We’re not sure if they’re allied with Ilya’s church, but they’re both a threat. If you have any alliances with magic users, you may want to warn them as well,” Sage said.

  Gaspard and Mireille shared an unreadable look. Eventually Gaspard blew out a heavy breath and sat on the chair beside hers.

  “You are not what we expected from the English,” Gaspard said.

  Jono frowned. “I’m not—”

  “You are New York City’s god pack alpha, oui, we know. We see that now. We hear your warnings as well.” Gaspard looked over his shoulder at one of the god pack members standing near the door. “Maxime. Is Helene working today?”

  The man nodded and said something in French Jono couldn’t follow.

  Gaspard faced forward again, meeting Jono’s gaze. “Helene is Maxime’s wife. She is a policewoman and will be on duty at the Arc de Triomphe today. She can tell you some of what they know is going on in the streets.”
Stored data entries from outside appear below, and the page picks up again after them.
/-- Bytes found for keys in memory, overlaid with the thread's own buffered stores (R107, rule 1). -/
def forwarded (prior : List (WaveId × MemOp)) (keys : List Key) (found : List Byte) : List Byte :=
  prior.foldl (fun bs e =>
    let ks := e.2.keys
    let data := e.2.storeBytes
    if data.isEmpty then bs
    else (List.zip keys bs).map fun kb =>
      match ks.idxOf? kb.1 with
      | some i => data.getD i kb.2
      | none => kb.2) found

/-! ### The probe of a plain access (13 R366) -/

/-- Step 1: every byte lies inside the map, and its window and offset are legal. -/
def inMap (k : Ctx) (va n : Nat) : Bool :=
  (runsOf va n).all fun r =>
    let a := r.1
    if a ≥ 0x100000000000000 then false
    else if a ≥ controlBase then k.num = 0
    else if a ≥ scratchBase then
      let c := (a - scratchBase) / 0x1000000
      c < 128 && c < k.lclusters && a % 0x1000000 < Config.scratchBytes
    else true

def inScratch (va : Nat) : Bool := scratchBase ≤ va && va < scratchBase + 0x80000000

/-- Presence-state instructions, and OWN, name a scratchpad address (R351, R364). -/
def MemAct.needsScratch : MemAct → Bool
  | .ldc | .stf | .ldi | .sti | .feq | .feset | .own => true
  | _ => false

/-- Atomics and presence operations are naturally aligned (R351, R360). -/
def MemAct.needsAlign : MemAct → Bool
  | .ldc | .stf | .ldi | .sti | .feq | .feset | .atom _ | .red _ | .redFadd => true
  | _ => false

/-- What an operation needs of its pages (R82, R365). -/
def MemAct.need : MemAct → Need
  | .ld | .ldc | .ldi | .feq => .rd
  | .st | .stf | .sti | .feset | .own => .w
  | .atom _ | .red _ | .redFadd => .rdw
  | _ => .any

/-- An atomic that a PCIe AtomicOp carries (R98). -/
def MemOp.pcieAtomic (o : MemOp) : Bool :=
  (o.act == .atom .add || o.act == .atom .xchg || o.act == .atom .cas) && (o.m.sz = 2 || o.m.sz = 3)

/-- Step 2: the operation is supported at its target. -/
def unsupported (m : Mems) (k : Ctx) (site : Nat) (o : MemOp) (va n : Nat) : Option Fail :=
  if o.act.needsScratch && !inScratch va then some (protFail 5)
  else if va ≥ controlBase then (if o.act.isRmw then some (protFail 5) else if o.act.isLoad || o.act == .st
    then controlFail (va - controlBase) n else none)
  else if o.act.isRmw then
    match translate m k site va with
    | .ok t => if t.place = .hostIo && !o.pcieAtomic then some (protFail 5) else none
    | .error _ => none
  else none

/-- Step 6: a CP page is used by the logical cluster it names (R99). -/
def cpFail (lcl : Nat) (ps : List Piece) : Option Fail :=
  ps.findSome? fun p =>
    if p.tr.place = .hbm && p.tr.coh = 2 && p.tr.cp ≠ lcl then some ⟨0x09, BitVec.ofNat 24 p.tr.cp⟩ else none

/-- Step 7: an ENGINE or reserved tile (R90, R364). -/
def ownerFail (k : Ctx) (ps : List Piece) : Option Fail :=
  ps.findSome? fun p =>
    match p.tr.place with
    | .scratch l off =>
      if (k.share l).engineTile (off / 4096) || (k.share l).reservedTile (off / 4096)
      then some ⟨0x0A, BitVec.ofNat 24 (off / 4096)⟩ else none
    | _ => none

/-- Step 8: an STI on a FULL or reserved granule (R355). -/
def onceFail (k : Ctx) (o : MemOp) (ps : List Piece) : Option Fail :=
  if o.act == .sti then
    ps.findSome? fun p =>
      match p.tr.place with
      | .scratch l off =>
        let g := (k.share l).gran (off / 16)
        if g.st = 1 || g.sti.isSome then some ⟨0x0B, BitVec.ofNat 24 (off / 16)⟩ else none
      | _ => none
  else none

/-- The probe of a memory access by a thread on a logical cluster: its pieces, or the first check it fails. -/
def State.probePlain (s : State) (k : Ctx) (lcl : Nat) (o : MemOp) : Except Fail (List Piece) :=
  let va := o.addr
  let n := o.size
  if !inMap k va n || (lo64 o.a).toNat ≥ 0x100000000000000 then .error (transFail 0 3)
  else match unsupported s.mem k (k.phys lcl) o va n with
  | some e => .error e
  | none =>
    if o.act.needsAlign && va % n != 0 then .error ⟨0x08, o.m.sz.zeroExtend 24⟩
    else match pieces s.mem k (k.phys lcl) va n with
    | .error e => .error e
    | .ok ps =>
      match allAllowed s.keys ps o.act.need with
      | some e => .error e
      | none =>
        match (cpFail lcl ps).or ((ownerFail k ps).or (onceFail k o ps)) with
        | some e => .error e
        | none => .ok ps

/-- What a successful probe reserves: STI its granule, OWN its tile (R91, R364). -/
def Ctx.reserve (k : Ctx) (th : ThreadId) (w : WaveId) (o : MemOp) : Ctx :=
  o.ps.foldl (fun k p =>
    match p.tr.place with
    | .scratch l off =>
      if o.act == .sti then
        k.modShare l fun h => h.setGran (off / 16) { h.gran (off / 16) with sti := some (th, w) }
      else if o.act == .own then
        k.modShare l fun h => { h with ownRes := h.ownRes ++ [(off / 4096, th, w)] }
      else k
    | _ => k) k

/-! ### The context's overflow area (01 R31) -/

/-- No placed block serves a thread's tokens at an address. -/
def Ctx.homeless (k : Ctx) (t : ThreadId) (b : Addr) : Bool :=
  match k.th t with | some x => (k.placedAt x b).isNone | none => false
  “Patrick has been dealing with your government already. He’s with them right now,” Jono said.

  Mireille shrugged. “Politicians do not like disclosing the truth, and bureaucracy means nothing will get done quickly. The police are the eyes and ears of Paris. They may not be kind to our community, but they know and understand the threats better than politicians in their gilded seats.”

  Sage slipped her mobile out of her purse and checked the time. “At this hour, the tourists will be out in force. We should get going. It’ll take time for a taxi to get here.”

  “Maxime can drive you. It will be quicker,” Gaspard said.

  “Thank you.”

  Jono didn’t say anything, too annoyed with the Paris god pack to mean any thanks he’d give them. Noon was behind them, and Jono had been up for over twenty-four hours at this rate. He wasn’t capable of patience right now.

  Jono and Sage followed Maxime out of the building to his car parked on the street. The sun was bright in a clear blue sky, morning heat filling the air. He wondered if Patrick and Nadine were making better progress than they were.

  The drive to the Arc de Triomphe was made in silence. Sage spent that time on her mobile, relaying what they’d learned to the rest of the pack.

  “Wade is asking if he can leave for lunch,” Sage said.